## Exercise directions
Among the lines below, copy exactly those from the one with "(∀ a v, Access.write" through the one with "((program i s.operands).run s.platform s.bus).performed.map", counting both ends.

┄┄┄┄┄┄

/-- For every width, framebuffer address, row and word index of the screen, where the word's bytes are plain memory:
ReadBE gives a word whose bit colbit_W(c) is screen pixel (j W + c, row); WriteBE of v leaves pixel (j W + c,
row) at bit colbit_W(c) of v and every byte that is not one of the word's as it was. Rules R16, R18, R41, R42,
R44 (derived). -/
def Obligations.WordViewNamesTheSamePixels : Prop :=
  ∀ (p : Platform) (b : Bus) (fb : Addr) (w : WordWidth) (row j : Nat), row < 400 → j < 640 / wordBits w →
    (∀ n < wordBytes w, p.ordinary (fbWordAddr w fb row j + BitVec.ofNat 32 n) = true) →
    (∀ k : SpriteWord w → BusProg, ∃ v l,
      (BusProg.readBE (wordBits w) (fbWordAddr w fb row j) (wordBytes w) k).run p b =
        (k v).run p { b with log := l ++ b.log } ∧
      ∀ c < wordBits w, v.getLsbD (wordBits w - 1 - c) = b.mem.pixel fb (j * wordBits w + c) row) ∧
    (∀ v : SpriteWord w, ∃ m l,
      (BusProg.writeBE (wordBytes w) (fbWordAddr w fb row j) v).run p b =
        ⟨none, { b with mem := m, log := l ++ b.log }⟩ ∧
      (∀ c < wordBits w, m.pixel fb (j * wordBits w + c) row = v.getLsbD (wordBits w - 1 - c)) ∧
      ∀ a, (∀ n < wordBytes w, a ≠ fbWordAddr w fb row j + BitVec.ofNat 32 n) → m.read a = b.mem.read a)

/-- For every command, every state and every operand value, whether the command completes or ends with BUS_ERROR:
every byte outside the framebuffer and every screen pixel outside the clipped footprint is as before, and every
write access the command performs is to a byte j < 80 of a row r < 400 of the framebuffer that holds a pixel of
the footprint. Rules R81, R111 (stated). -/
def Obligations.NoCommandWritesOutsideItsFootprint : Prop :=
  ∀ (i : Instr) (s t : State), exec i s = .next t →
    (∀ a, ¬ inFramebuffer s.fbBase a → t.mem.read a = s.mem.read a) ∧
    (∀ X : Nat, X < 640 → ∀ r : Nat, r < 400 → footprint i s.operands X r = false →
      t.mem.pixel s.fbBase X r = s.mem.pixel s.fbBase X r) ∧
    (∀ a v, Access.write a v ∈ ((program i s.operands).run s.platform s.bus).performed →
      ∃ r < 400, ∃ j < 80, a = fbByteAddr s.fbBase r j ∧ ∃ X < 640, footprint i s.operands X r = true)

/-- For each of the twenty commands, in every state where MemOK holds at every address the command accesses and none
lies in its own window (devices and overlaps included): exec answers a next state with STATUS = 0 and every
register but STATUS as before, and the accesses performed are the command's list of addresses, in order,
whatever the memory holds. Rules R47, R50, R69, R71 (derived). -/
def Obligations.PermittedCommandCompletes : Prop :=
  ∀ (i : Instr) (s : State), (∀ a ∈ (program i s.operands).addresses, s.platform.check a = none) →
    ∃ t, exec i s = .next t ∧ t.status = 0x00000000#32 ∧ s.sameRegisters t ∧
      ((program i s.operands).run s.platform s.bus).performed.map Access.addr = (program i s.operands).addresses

┄┄┄┄┄┄

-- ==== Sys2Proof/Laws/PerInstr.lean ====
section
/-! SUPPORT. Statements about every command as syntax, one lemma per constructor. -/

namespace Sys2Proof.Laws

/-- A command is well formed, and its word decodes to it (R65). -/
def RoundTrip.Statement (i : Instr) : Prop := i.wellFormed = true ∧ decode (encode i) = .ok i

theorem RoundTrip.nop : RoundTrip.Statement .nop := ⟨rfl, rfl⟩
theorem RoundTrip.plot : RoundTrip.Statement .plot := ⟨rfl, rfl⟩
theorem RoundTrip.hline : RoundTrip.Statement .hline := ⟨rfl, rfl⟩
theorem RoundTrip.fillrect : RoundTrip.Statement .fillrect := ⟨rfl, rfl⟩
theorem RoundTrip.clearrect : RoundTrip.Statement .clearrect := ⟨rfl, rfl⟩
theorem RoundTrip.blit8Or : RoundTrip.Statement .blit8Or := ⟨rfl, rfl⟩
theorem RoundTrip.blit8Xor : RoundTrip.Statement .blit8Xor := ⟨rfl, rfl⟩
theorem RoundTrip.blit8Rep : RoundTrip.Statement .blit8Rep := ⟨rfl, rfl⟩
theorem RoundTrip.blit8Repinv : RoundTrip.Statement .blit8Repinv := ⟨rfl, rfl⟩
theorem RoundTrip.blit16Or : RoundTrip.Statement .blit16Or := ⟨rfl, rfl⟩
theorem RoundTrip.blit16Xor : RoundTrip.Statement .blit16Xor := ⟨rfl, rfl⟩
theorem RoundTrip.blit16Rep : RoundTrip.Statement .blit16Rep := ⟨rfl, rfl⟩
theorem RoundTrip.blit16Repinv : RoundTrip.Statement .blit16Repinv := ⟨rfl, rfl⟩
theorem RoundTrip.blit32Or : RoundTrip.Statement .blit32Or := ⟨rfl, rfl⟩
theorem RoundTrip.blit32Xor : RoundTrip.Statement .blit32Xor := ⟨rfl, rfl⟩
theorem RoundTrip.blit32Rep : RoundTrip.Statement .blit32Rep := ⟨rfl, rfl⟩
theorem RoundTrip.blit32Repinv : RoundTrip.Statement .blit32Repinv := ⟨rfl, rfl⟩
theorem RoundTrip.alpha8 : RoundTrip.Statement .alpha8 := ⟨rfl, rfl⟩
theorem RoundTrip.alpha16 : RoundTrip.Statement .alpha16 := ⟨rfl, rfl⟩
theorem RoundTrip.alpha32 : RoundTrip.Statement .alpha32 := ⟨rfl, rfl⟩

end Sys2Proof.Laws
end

┄┄┄┄┄┄

## Answer box
    (∀ a v, Access.write a v ∈ ((program i s.operands).run s.platform s.bus).performed →
      ∃ r < 400, ∃ j < 80, a = fbByteAddr s.fbBase r j ∧ ∃ X < 640, footprint i s.operands X r = true)

/-- For each of the twenty commands, in every state where MemOK holds at every address the command accesses and none
lies in its own window (devices and overlaps included): exec answers a next state with STATUS = 0 and every
register but STATUS as before, and the accesses performed are the command's list of addresses, in order,
whatever the memory holds. Rules R47, R50, R69, R71 (derived). -/
def Obligations.PermittedCommandCompletes : Prop :=
  ∀ (i : Instr) (s : State), (∀ a ∈ (program i s.operands).addresses, s.platform.check a = none) →
    ∃ t, exec i s = .next t ∧ t.status = 0x00000000#32 ∧ s.sameRegisters t ∧
      ((program i s.operands).run s.platform s.bus).performed.map Access.addr = (program i s.operands).addresses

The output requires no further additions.